Bisnis.com, JAKARTA — Pada saat perusahaan-perusahaan energi internasional telah mulai mengalihkan investasinya ke energi baru dan terbarukan, PT Pertamina (Persero) masih bakal menggelontorkan anggarannya untuk energi fosil.
Direktur Strategi, Portofolio, dan Pengembangan Bisnis Pertamina Iman Rachman menyatakan bahwa keputusan investasi perusahaan energi di Indonesia tidak dapat disamakan dengan perusahaan di luar negeri. Pasalnya, karakteristik kebutuhan energi di Indonesia memiliki keunikan tersendiri.
Menurut Iman, bahan bakar minyak masih akan berkontribusi paling besar dalam bauran energi nasional bahkan sampai dengan 2060.
"Pada saat 90 persen IOC [international oil company] mereka memindahkan investasinya dari bahan bakar fosil ke energi baru terbarukan, saya pikir di Indonesia kita masih membutuhkan bahan bakar fosil, dalam hal volume setidaknya sampai dengan 2050 atau 2060," katanya dalam webinar The 3rd Indonesia Energy Efficiency and Conservation Conference & Exhibition, Selasa (15/6/2021).
Dia mengatakan, pada masa transisi energi, Pertamina tidak akan memutar 180 derajat bisnisnya dari energi fosil ke energi baru dan terbarukan (EBT) ke depannya.
Pertamina, kata Iman, masih akan menggantungkan bisnisnya pada energi fosil yang pada saat masa transisi energi akan lebih mengandalkan produk petrokimia dan LNG.
Hal tersebut terlihat dari porsi investasi Pertamina hingga 2024 mendatang yang masih didominasi pada proyek di hulu migas.
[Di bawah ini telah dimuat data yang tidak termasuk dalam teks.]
-- ==== Sys2Proof/Certificates/Slice0/Obligations.lean ====
section
/-! DEFINITION. The statements for the provers. Each docstring names the rules of spec/ it rests on. "Not faulted" is
`s.faulted = none` (60_exceptions.md R136: a faulted state has no step), "no scan" is `s.framer.rlyAct = false`
(the hold RelayBusy of R137). An equation `exec i s = .next t` gives the whole next state, so its frame too. -/

open Sys2Proof Sys2Proof.Machine

/-! ## Encoding -/

/-- 30_encoding.md R66, R67, R71: words written out in 95_test_vectors.md ("Stimulus decoding") and one per further
family, from the bits of R66. -/
def Obligations.WrittenOutWordsDecode : Prop :=
  ∀ buf : Buffer,
    decodeStimulus 0x00000090#32 buf = .ok (.parseNoteOn 0x0#4) ∧
    decodeStimulus 0x000000F4#32 buf = .ok (.parseUndef 0#1) ∧
    decodeStimulus 0x0000007F#32 buf = .ok (.parseData 0x7F#7) ∧
    decodeStimulus 0x000000FE#32 buf = .ok (.parseRt 6#3) ∧
    decodeStimulus 0x000000C5#32 buf = .ok (.parsePc 0x5#4) ∧
    decodeStimulus 0x10093C7F#32 buf = .ok (.encodeNoteOn 0x3C#8 0x7F#8) ∧
    decodeStimulus 0x100B0764#32 buf = .ok (.encodeNopAB 1#1 0x07#8 0x64#8) ∧
    decodeStimulus 0x2000000E#32 buf = .ok (.setFilter 0xE#4) ∧
    decodeStimulus 0x30000000#32 buf = .ok (.rxbuf buf) ∧
    decodeStimulus 0x40000000#32 buf = .ok .txDone ∧
    decodeStimulus 0x50000000#32 buf = .ok .reset ∧
    decodeStimulus 0x00000190#32 buf = .error (.illegalStimulus 0x00000190#32) ∧
    decodeStimulus 0x10193C7F#32 buf = .error (.illegalStimulus 0x10193C7F#32) ∧
    decodeStimulus 0x20000010#32 buf = .error (.illegalStimulus 0x20000010#32) ∧
    decodeStimulus 0x60000000#32 buf = .error (.illegalStimulus 0x60000000#32)

/-- 30_encoding.md R66, R71 and the `cond` of the relay rows: decoding the words of a well-formed instruction gives it
back, at every operand and at every budget its row allows. -/
def Obligations.DecodeOfEncodeIsTheInstruction : Prop :=
  ∀ (i : Instr) (budZero : Bool), i.wf = true → i.budgetCond budZero = true →
    decode budZero (encode i) = .ok i

/-- 30_encoding.md R66: a word that decodes is the word of its instruction (the buffer too, where RXBUF carries it),
and a relay byte is the byte of its class, which is well formed and meets its row's condition. -/
def Obligations.EncodeOfDecodeIsTheWord : Prop :=
  (∀ (w : Word) (buf : Buffer) (i : Instr), decodeStimulus w buf = .ok i →
    i.wf = true ∧ ∃ buf' : Buffer, encode i = .stimulus w buf' ∧ (w = 0x30000000#32 → buf' = buf)) ∧
  (∀ (budZero : Bool) (b : Byte),
    encode (decodeRelay budZero b) = .relay b ∧ (decodeRelay budZero b).wf = true ∧
      (decodeRelay budZero b).budgetCond budZero = true)

/-- 30_encoding.md R71: the row of a legal word's instruction is the single stimulus row that covers the word. -/
def Obligations.OneOpcodeRowCoversALegalWord : Prop :=
  ∀ (w : Word) (buf : Buffer), ¬ IllegalWord w →
    ∃ i, decodeStimulus w buf = .ok i ∧ i.row ∈ stimulusRows ∧
      ∀ r ∈ stimulusRows, (r.covers w = true ↔ r = i.row)

/-- 30_encoding.md R67: exactly the words with a reserved OP or a reserved bit set are refused, by name. That a step
whose turn tries one is refused rests on the model's choices: the lists of offers and turns (logs 2, 3) and who holds
such a word (log 13). -/
def Obligations.IllegalWordsAreRefused : Prop :=
  (∀ (w : Word) (buf : Buffer), decodeStimulus w buf = .error (.illegalStimulus w) ↔ IllegalWord w) ∧
  (∀ (s : State) (c : Collaborator) (e : Env) (o : Offer),
    s.faulted = none → s.env.TurnIs (.offer c) e → s.env.offerOf c = some o → IllegalWord o.word →
    step s = .refused (.illegalStimulus o.word))

/-! ## The step -/

/-- 00_scope.md R4, 30_encoding.md R69, 60_exceptions.md R137: when the scheduled collaborator's stimulus decodes and
no hold keeps it, the step is its instruction's meaning on the state without that offer and that turn. The lists of
offers and turns are the model's (logs 2, 3). -/
def Obligations.StepRunsTheOfferedStimulus : Prop :=
  ∀ (s : State) (c : Collaborator) (e : Env) (o : Offer) (i : Instr),
    s.faulted = none → s.env.TurnIs (.offer c) e → s.env.offerOf c = some o →
    decodeStimulus o.word o.buf = .ok i → heldBy i s.framer = none →
    step s = exec i { s with env := { e with offers := s.env.offers.eraseP (fun x => x.source == c) } }

/-- 43_relay.md R117, 42_encoder.md R112: a scheduled RELAY runs the class of the byte at `RLY_IDX`; a scheduled
TXSEND runs TXSEND. The list of turns is the model's (log 3), and so is a RELAY turn outside a scan that passes with no
register changed (log 5). -/
def Obligations.StepRunsTheInternalSteps : Prop :=
  ∀ (s : State) (e : Env), s.faulted = none →
    (s.env.TurnIs .relay e → s.framer.rlyAct = true →
      step s = exec (decodeRelay (s.framer.bud == 0#8) (s.framer.rxbuf[s.framer.rlyIdx.toNat]'(s.framer.rlyIdx.isLt)))
        { s with env := e }) ∧
    (s.env.TurnIs .relay e → s.framer.rlyAct = false → step s = .next { s with env := e }) ∧
    (s.env.TurnIs .txSend e → step s = exec .txSend { s with env := e })

/-- 60_exceptions.md R137: a held stimulus is not taken; it stays offered and no register changes. That a held
attempt is a step that uses a turn is log 5's. -/
def Obligations.HeldStimulusStaysOffered : Prop :=
  (∀ (s : State) (c : Collaborator) (e : Env) (o : Offer) (i : Instr),
    s.faulted = none → s.env.TurnIs (.offer c) e → s.env.offerOf c = some o →
    decodeStimulus o.word o.buf = .ok i → heldBy i s.framer ≠ none →
    step s = .next { s with env := e } ∧ e.offers = s.env.offers) ∧
  (∀ (i : Instr) (s : State), s.faulted = none → heldBy i s.framer ≠ none → exec i s = .next s)

/-- 60_exceptions.md R137, the table: which steps the holds RelayBusy, TxSlotFull and TxInflight keep. -/
def Obligations.HoldsAreThoseOfTheTable : Prop :=
  ∀ (f : Framer),
    (∀ (i : Instr) (b : Byte), parseOperand i = some b → (heldBy i f = some .relayBusy ↔ f.rlyAct = true)) ∧
    (∀ (i : Instr) (n : Nibble) (d1 d2 : Byte), encodeOperands i = some (n, d1, d2) →
      (heldBy i f = some .relayBusy ↔ f.rlyAct = true) ∧
      (heldBy i f = some .txSlotFull ↔
        (n = 0x8#4 ∨ n = 0x9#4 ∨ n = 0xE#4) ∧ f.txs = true ∧ f.rlyAct = false)) ∧
    (∀ m : Nibble, heldBy (.setFilter m) f = some .relayBusy ↔ f.rlyAct = true) ∧
    (heldBy .txSend f = some .relayBusy ↔ f.rlyAct = true) ∧
    (heldBy .txSend f = some .txInflight ↔ f.rlyAct = false ∧ f.txs = true ∧ f.txInfl = true) ∧
    (∀ buf : Buffer, heldBy (.rxbuf buf) f = none) ∧ heldBy .txDone f = none ∧ heldBy .reset f = none

/-! ## StatusTable and status outputs -/

/-- 40_status_table.md R73, R74: the lengths and categories of the status bytes, by ranges. -/
def Obligations.StatusTableValues : Prop :=
  ∀ b : Byte,
    ((b.extractLsb' 4 4 = 0x8#4 ∨ b.extractLsb' 4 4 = 0x9#4 ∨ b.extractLsb' 4 4 = 0xA#4 ∨
        b.extractLsb' 4 4 = 0xB#4 ∨ b.extractLsb' 4 4 = 0xE#4) →
      lengthOf b = .ok 3#2 ∧ categoryOf b = .ok 0x1#4) ∧
    ((b.extractLsb' 4 4 = 0xC#4 ∨ b.extractLsb' 4 4 = 0xD#4) → lengthOf b = .ok 2#2 ∧ categoryOf b = .ok 0x1#4) ∧
    (b = 0xF1#8 ∨ b = 0xF3#8 → lengthOf b = .ok 2#2 ∧ categoryOf b = .ok 0x2#4) ∧
    (b = 0xF2#8 → lengthOf b = .ok 3#2 ∧ categoryOf b = .ok 0x2#4) ∧
    (b = 0xF4#8 ∨ b = 0xF5#8 ∨ b = 0xF6#8 → lengthOf b = .ok 1#2 ∧ categoryOf b = .ok 0x2#4) ∧
    (b = 0xF0#8 ∨ b = 0xF7#8 → lengthOf b = .ok 1#2 ∧ categoryOf b = .ok 0x8#4) ∧
    (0xF8 ≤ b.toNat → lengthOf b = .ok 1#2 ∧ categoryOf b = .ok 0x4#4)

/-- 40_status_table.md R75, 60_exceptions.md R136: below 0x80 the table has no value, only the fault that names the byte, which
an outside caller's call records and does nothing else; on a status byte the call has no effect. How a fault ends a
run is log 6's, the outside call log 8's. -/
def Obligations.TableDomainIsTheStatusBytes : Prop :=
  ∀ (b : Byte) (s : State), s.faulted = none →
    (b.toNat < 0x80 → lengthOf b = .error (.tableDomain b) ∧ categoryOf b = .error (.tableDomain b) ∧
      callTable b s = .next { s with faulted := some (.tableDomain b) }) ∧
    (0x80 ≤ b.toNat → (∃ n c, lengthOf b = .ok n ∧ categoryOf b = .ok c) ∧ callTable b s = .next s)

/-- 10_state.md R23, R24, R34, R38: the derived outputs, and, in a state that meets R25, `CUR_CAT` is one of the four
values R24 names. -/
def Obligations.DerivedStatusOutputs : Prop :=
  ∀ s : State,
    (s.status.isSx = true ↔ s.parser.sxs = .active) ∧
    s.status.busy = s.framer.rlyAct ∧
    (s.parser.sxs = .active → s.status.curCat = .ok 0x8#4) ∧
    (s.parser.sxs ≠ .active → s.parser.accN ≠ 0#2 → s.status.curCat = categoryOf s.parser.acc[0]) ∧
    (s.parser.sxs ≠ .active → s.parser.accN = 0#2 → s.status.curCat = .ok 0x0#4) ∧
    (s.parser.Inv → s.parser.sxs ≠ .active → s.parser.accN ≠ 0#2 →
      s.status.curCat = .ok 0x1#4 ∨ s.status.curCat = .ok 0x2#4)

/-! ## Reset -/

/-- 70_reset_and_hazards.md R149, R151, 60_exceptions.md R136: RESET is one step from every state that is not faulted,
whatever is held or scanned; it writes the listed registers, leaves `ACC`, `REQ` and `RXBUF`, makes no call, and is
not taken in a faulted state (log 6). The model's lists of inputs stay (log 13). -/
def Obligations.ResetWritesTheListedRegisters : Prop :=
  ∀ s : State,
    (s.faulted = none → exec .reset s = .next { s with
      parser := { rs := 0x00#8, sxs := .inactive, sxf := false, acc := s.parser.acc, accN := 0#2,
                  req := s.parser.req, fltPend := 0xF#4, flt := 0xF#4, lastCat := 0x0#4, wasSx := false }
      framer := { txs := false, txp := #v[0x00#8, 0x00#8, 0x00#8, 0x00#8], txInfl := false, bud := 0#8,
                  bufUf := false, rlyAct := false, rlyIdx := 0#6, rxbuf := s.framer.rxbuf } }) ∧
    (∀ f, s.faulted = some f → exec .reset s = .fault f)

/-- 10_state.md R13 to R33 (I1), R39, 70_reset_and_hazards.md R153: the machine after reset has the reset values the
spec states (not those of `ACC`, `REQ` and `RXBUF`, which are log 1's), meets `CleanEntry` and the invariants; no packet has been
offered (log 9). -/
def Obligations.StateAfterReset : Prop :=
  State.reset.parser.rs = 0x00#8 ∧ State.reset.parser.sxs = .inactive ∧ State.reset.parser.sxf = false ∧
  State.reset.parser.accN = 0#2 ∧ State.reset.parser.fltPend = 0xF#4 ∧ State.reset.parser.flt = 0xF#4 ∧
  State.reset.parser.lastCat = 0x0#4 ∧ State.reset.parser.wasSx = false ∧
  State.reset.framer.txs = false ∧ State.reset.framer.txp = #v[0x00#8, 0x00#8, 0x00#8, 0x00#8] ∧
  State.reset.framer.txInfl = false ∧ State.reset.framer.bud = 0#8 ∧ State.reset.framer.bufUf = false ∧
  State.reset.framer.rlyAct = false ∧ State.reset.framer.rlyIdx = 0#6 ∧ State.reset.faulted = none ∧
  State.reset.CleanEntry ∧ State.reset.Inv ∧ State.reset.PacketsOk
Dari total investasi US$92 miliar, Pertamina bakal menggelontorkan anggaran sebesar US$64 miliar untuk bisnisnya di hulu migas.
Semenetara itu, US$20 miliar akan dikucurkan untuk proyek di hilir dan US$8 miliar akan diinvestasikan pada sektor gas, kelistrikan, dan EBT. "Kami tetap berinvestasi banyak di hulu migas."